Why is it so hard for us to remember this? It made me sad in Panera, looking around at all these people, recognizing that each one is a miracle, someone God created, and yet I so often live my life in the opposite way—caring little about strangers and actively avoiding the burden of my neighbor’s immortality. It’s certainly easier to find reasons to be annoyed by people, to avoid contact with those who are not like us. It’s definitely not the easiest thing in the world to look past the failings of people and love them in spite of it all.

But that’s exactly what we must do. We have to realize that we are all frail, hurting humans, in need of the same grace.

It’s a thought that seems especially appropriate today, on Ash Wednesday, the first day of the 40-day Lenten period in which we quiet ourselves in repentance, renewal and reflection in advance of Easter.

I love Ash Wednesday, because it is a day that is so much about the universal frailty and fallen-ness of man.
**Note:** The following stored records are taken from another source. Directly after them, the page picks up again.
-- ==== Sys2Proof/Tests/Slice0.lean ====
section
/-! SUPPORT. The model's own tests: ill-formed operations, headers written out from 30_encoding.md R70 and R71, vectors of
95_test_vectors.md (V1 to V9, S1 to S8, P3), and one witness or more for every obligation that has hypotheses. -/
namespace Sys2Proof.Tests
open Sys2Proof.Machine

/-! ## Sizes (00_scope.md R8, R10) -/

theorem test_sizes : Config.vertexBytes = 3 * Config.floatBytes ∧ Config.triBytes = 4 * Config.vertexBytes + Config.u16Bytes ∧
    Config.minFileBytes = Config.headerBytes + Config.countBytes ∧ Config.leastMaxLen = Config.minFileBytes ∧
    Config.u32Bytes = Config.floatBytes ∧ Config.leastMaxLen ≤ Config.defaultMaxLen.val := by decide

/-! ## WellFormed: each check refuses an ill-formed term, a length of 2^32 (00_scope.md R10) -/

theorem test_illFormed_b2f32 : (Instr.b2f32 true 4294967296).wellFormed = false := by decide
theorem test_illFormed_b2u16 : (Instr.b2u16 true 4294967296).wellFormed = false := by decide
theorem test_illFormed_b2u32 : (Instr.b2u32 true 4294967296).wellFormed = false := by decide
theorem test_illFormed_b2asc : (Instr.b2asc true 4294967296).wellFormed = false := by decide
theorem test_illFormed_vtx : (Instr.vtx true 4294967296).wellFormed = false := by decide
theorem test_illFormed_tri : (Instr.tri true 4294967296).wellFormed = false := by decide
theorem test_illFormed_dec : (Instr.dec true 4294967296).wellFormed = false := by decide
theorem test_longest_wellFormed : (Instr.dec true 4294967295).wellFormed = true := by decide

/-! ## Headers bit by bit: arg, rsv, src_ok, op (30_encoding.md R70; the encoding strings of opcode_table.json) -/

theorem test_decode_b2f32 :
    decode 0b0000000000000000000000000000010000000000000000000000000000010001#64 =
      .ok (.b2f32 true 4) := by decide
theorem test_decode_b2u16 :
    decode 0b0000000000000000000000000000001000000000000000000000000000000010#64 =
      .ok (.b2u16 false 2) := by decide
theorem test_decode_b2u32 :
    decode 0b0000000000000000000000000000010000000000000000000000000000010011#64 =
      .ok (.b2u32 true 4) := by decide
theorem test_decode_f322b :
    decode 0b0100000100100000000000000000000000000000000000000000000000000100#64 =
      .ok (.f322b false 0x41200000#32) := by decide
theorem test_decode_b2asc :
    decode 0b0000000000000000000000000000010100000000000000000000000000010101#64 =
      .ok (.b2asc true 5) := by decide
theorem test_decode_vtx :
    decode 0b0000000000000000000000000000110000000000000000000000000000010110#64 =
      .ok (.vtx true 12) := by decide
theorem test_decode_tri :
    decode 0b0000000000000000000000000011001000000000000000000000000000000111#64 =
      .ok (.tri false 50) := by decide
theorem test_decode_dec :
    decode 0b0000000000000000000000001011100000000000000000000000000000011000#64 =
      .ok (.dec true 184) := by decide
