-- ==== Sys2Proof/Machine/Operands.lean ====
section
/-! DEFINITION. The operand forms: how a baud rate, a byte count and stream bytes become frame words and come back
(R70 to R72, R110 to R112, R244, R245), the capacity clamp (R144), the pacing cap (R181), the outbound budget
(R180), the inbound bound (R188) and the elapsed time (R194). -/

namespace Sys2Proof.Machine

/-- The low byte of a word, the first on the wire (R70). -/
def loByte (w : Word) : Byte := w.extractLsb' 0 8

/-- The high byte of a word, the second on the wire (R70). -/
def hiByte (w : Word) : Byte := w.extractLsb' 8 8

/-- The word of a low and a high byte (R70, R241). -/
def wordOf (lo hi : Byte) : Word := hi ++ lo

/-- `payload[0]` of a baud rate: `BAUD[15:0]` (R72, R110). -/
def baudLow (b : Word32) : Word := b.extractLsb' 0 16

/-- `payload[1]` of a baud rate: `BAUD[31:16]` (R72, R110). -/
def baudHigh (b : Word32) : Word := b.extractLsb' 16 16

/-- The baud rate of its two payload words (R72). -/
def baudOf (lo hi : Word) : Word32 := hi ++ lo

/-- The N payload words of a baud-configuration frame (R108, R246). -/
def baudPayload (n : Nat) (b : Word32) : List Word :=
  (List.range n).map fun k => if k = 0 then baudLow b else if k = 1 then baudHigh b else 0

/-- The byte-count operand as it stands in the offset field (R111). -/
def countWord (n : Nat) : Word := BitVec.ofNat 16 n

/-- `PackBytes` (R244): byte k goes to the low half of word k/2 for even k, to the high half for odd k. -/
def packBytes (n : Nat) (d : List Byte) : List Word :=
  (List.range n).map fun k => wordOf (d.getD (2 * k) 0) (d.getD (2 * k + 1) 0)

/-- `UnpackBytes` (R245). -/
def unpackBytes (payload : List Word) (m : Nat) : List Byte :=
  (List.range m).map fun k =>
    if k % 2 = 0 then loByte (payload.getD (k / 2) 0) else hiByte (payload.getD (k / 2) 0)

/-- `Clamp` (R144): threshold 1024, replacement 2048 (C1). -/
def clamp (c : Nat) : Nat := if c < Config.capTest then Config.capFloor else c

/-- Whether `Clamp` raises the request (R143). -/
def clampRaises (c : Nat) : Bool := decide (c < Config.capTest)

/-- `ticks_per_second` of R181, truncating. -/
def ticksPerSecond (c : Cfg) : Nat := Config.usPerS / c.pollUs

/-- `PacingCap(b)` (R181): the three truncating divisions in the source's order. -/
def pacingCap (c : Cfg) (b : Word32) : Nat := b.toNat / Config.lineBitsPerByte / ticksPerSecond c

/-- The outbound byte budget of step 6 (R180). -/
def budget (c : Cfg) (available : Nat) (b : Word32) : Nat :=
  min available (min c.payloadBytes (pacingCap c b))

/-- The number of response bytes step 10 copies (R188). -/
def inboundCount (c : Cfg) (cnt free : Nat) : Nat := min cnt (min free c.payloadBytes)

/-- `elapsed` (R178, R194): unsigned subtraction modulo 2^32. -/
def elapsed (now last : Word32) : Nat := (now - last).toNat

end Sys2Proof.Machine
end

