-- ==== Sys2Proof/Machine/Flags.lean ====
section
/-! DEFINITION. The flags PENDING and BUSY (R38, R39), the facts that are functions of other state (R40, R59, R317),
and the numbers the spec gives `tpc`, `bpc` and `MODE` (R35, R37, R41). There are no arithmetic flags. -/

namespace Sys2Proof.Machine

/-- The number of a `tpc` value (R35). -/
def TickStep.code : TickStep → Nat
  | .idle => 0
  | .cfgXfer => 1
  | .cfgSettle => 2
  | .cfgDone => 3
  | .budget => 4
  | .wrXfer => 5
  | .wrSettle => 6
  | .rdXfer => 7
  | .rdSettle => 8
  | .unlock => 9
  | .inspect => 10
  | .finish => 11

/-- The number of a `bpc` value (R37). -/
def BeginStep.code : BeginStep → Nat
  | .idle => 0
  | .wait => 1

/-- The number of a `MODE` value (R41). -/
def Mode.code : Mode → Nat
  | .uninit => 0
  | .passthrough => 1
  | .bridged => 2

/-- `T_CFG_XFER` to `T_CFG_DONE`: the baud handshake (R35). -/
def TickStep.inHandshake : TickStep → Bool
  | .cfgXfer | .cfgSettle | .cfgDone => true
  | .idle | .budget | .wrXfer | .wrSettle | .rdXfer | .rdSettle | .unlock | .inspect | .finish => false

/-- `T_BUDGET` to `T_FINISH`: the exchange (R35, R59 (b)). -/
def TickStep.inExchange : TickStep → Bool
  | .budget | .wrXfer | .wrSettle | .rdXfer | .rdSettle | .unlock | .inspect | .finish => true
  | .idle | .cfgXfer | .cfgSettle | .cfgDone => false

/-- The steps during which the tick holds the bus lock (R59 (a)). -/
def TickStep.holdsLock : TickStep → Bool
  | .cfgXfer | .cfgSettle | .cfgDone | .budget | .wrXfer | .wrSettle | .rdXfer | .rdSettle | .unlock => true
  | .idle | .inspect | .finish => false

/-- `initialized` is not a flag: it is `MODE = BRIDGED` (R40). -/
def State.initialized (s : State) : Bool := s.mode == .bridged

/-- A quiescent state: no tick and no BEGIN in progress (R317). -/
def State.quiescent (s : State) : Bool := s.tpc == .idle && s.bpc == .idle

/-- APP holds the lock through TRYACQ: it is owned by this block and by no tick (R59 (a), log entry 13). -/
def State.appHoldsLock (s : State) : Bool := s.lock == .own && !s.tpc.holdsLock

/-- Post the baud request: `BAUD` is written, then `PENDING` set (R88, R143). -/
def State.postBaud (s : State) (b : Word32) : State := { s with baud := b, pending := true }

/-- `PENDING <- 0` (R176). -/
def State.clearPending (s : State) : State := { s with pending := false }

/-- `BUSY <- 1` (R179). -/
def State.setBusy (s : State) : State := { s with busy := true }

/-- `BUSY <- 0` (R179, R190). -/
def State.clearBusy (s : State) : State := { s with busy := false }

end Sys2Proof.Machine
end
We are all in this together, all in need of the humbling salvation of the cross. At my church and at many churches worldwide today, Christians will come together for worship, prayer, and the imposition of ashes. This part I love. An ash-marked cross on one’s forehead is a very strange thing to see (especially in a town as vain and airbrushed as L.A.), but it is beautiful. What a fantastic symbol of what Lent is all about: our coming into a focused, reverential meditation upon and solidarity with the suffering of Christ.

Ash Wednesday is a day that reminds us that while we all are physically finite, deteriorating creatures, we are also beautiful, immortal beings created for a greatness and glory we can hardly even fathom. All humans have this in common. We all fall down; We all fall sort. We are all in need of God’s grace. Every single one of us.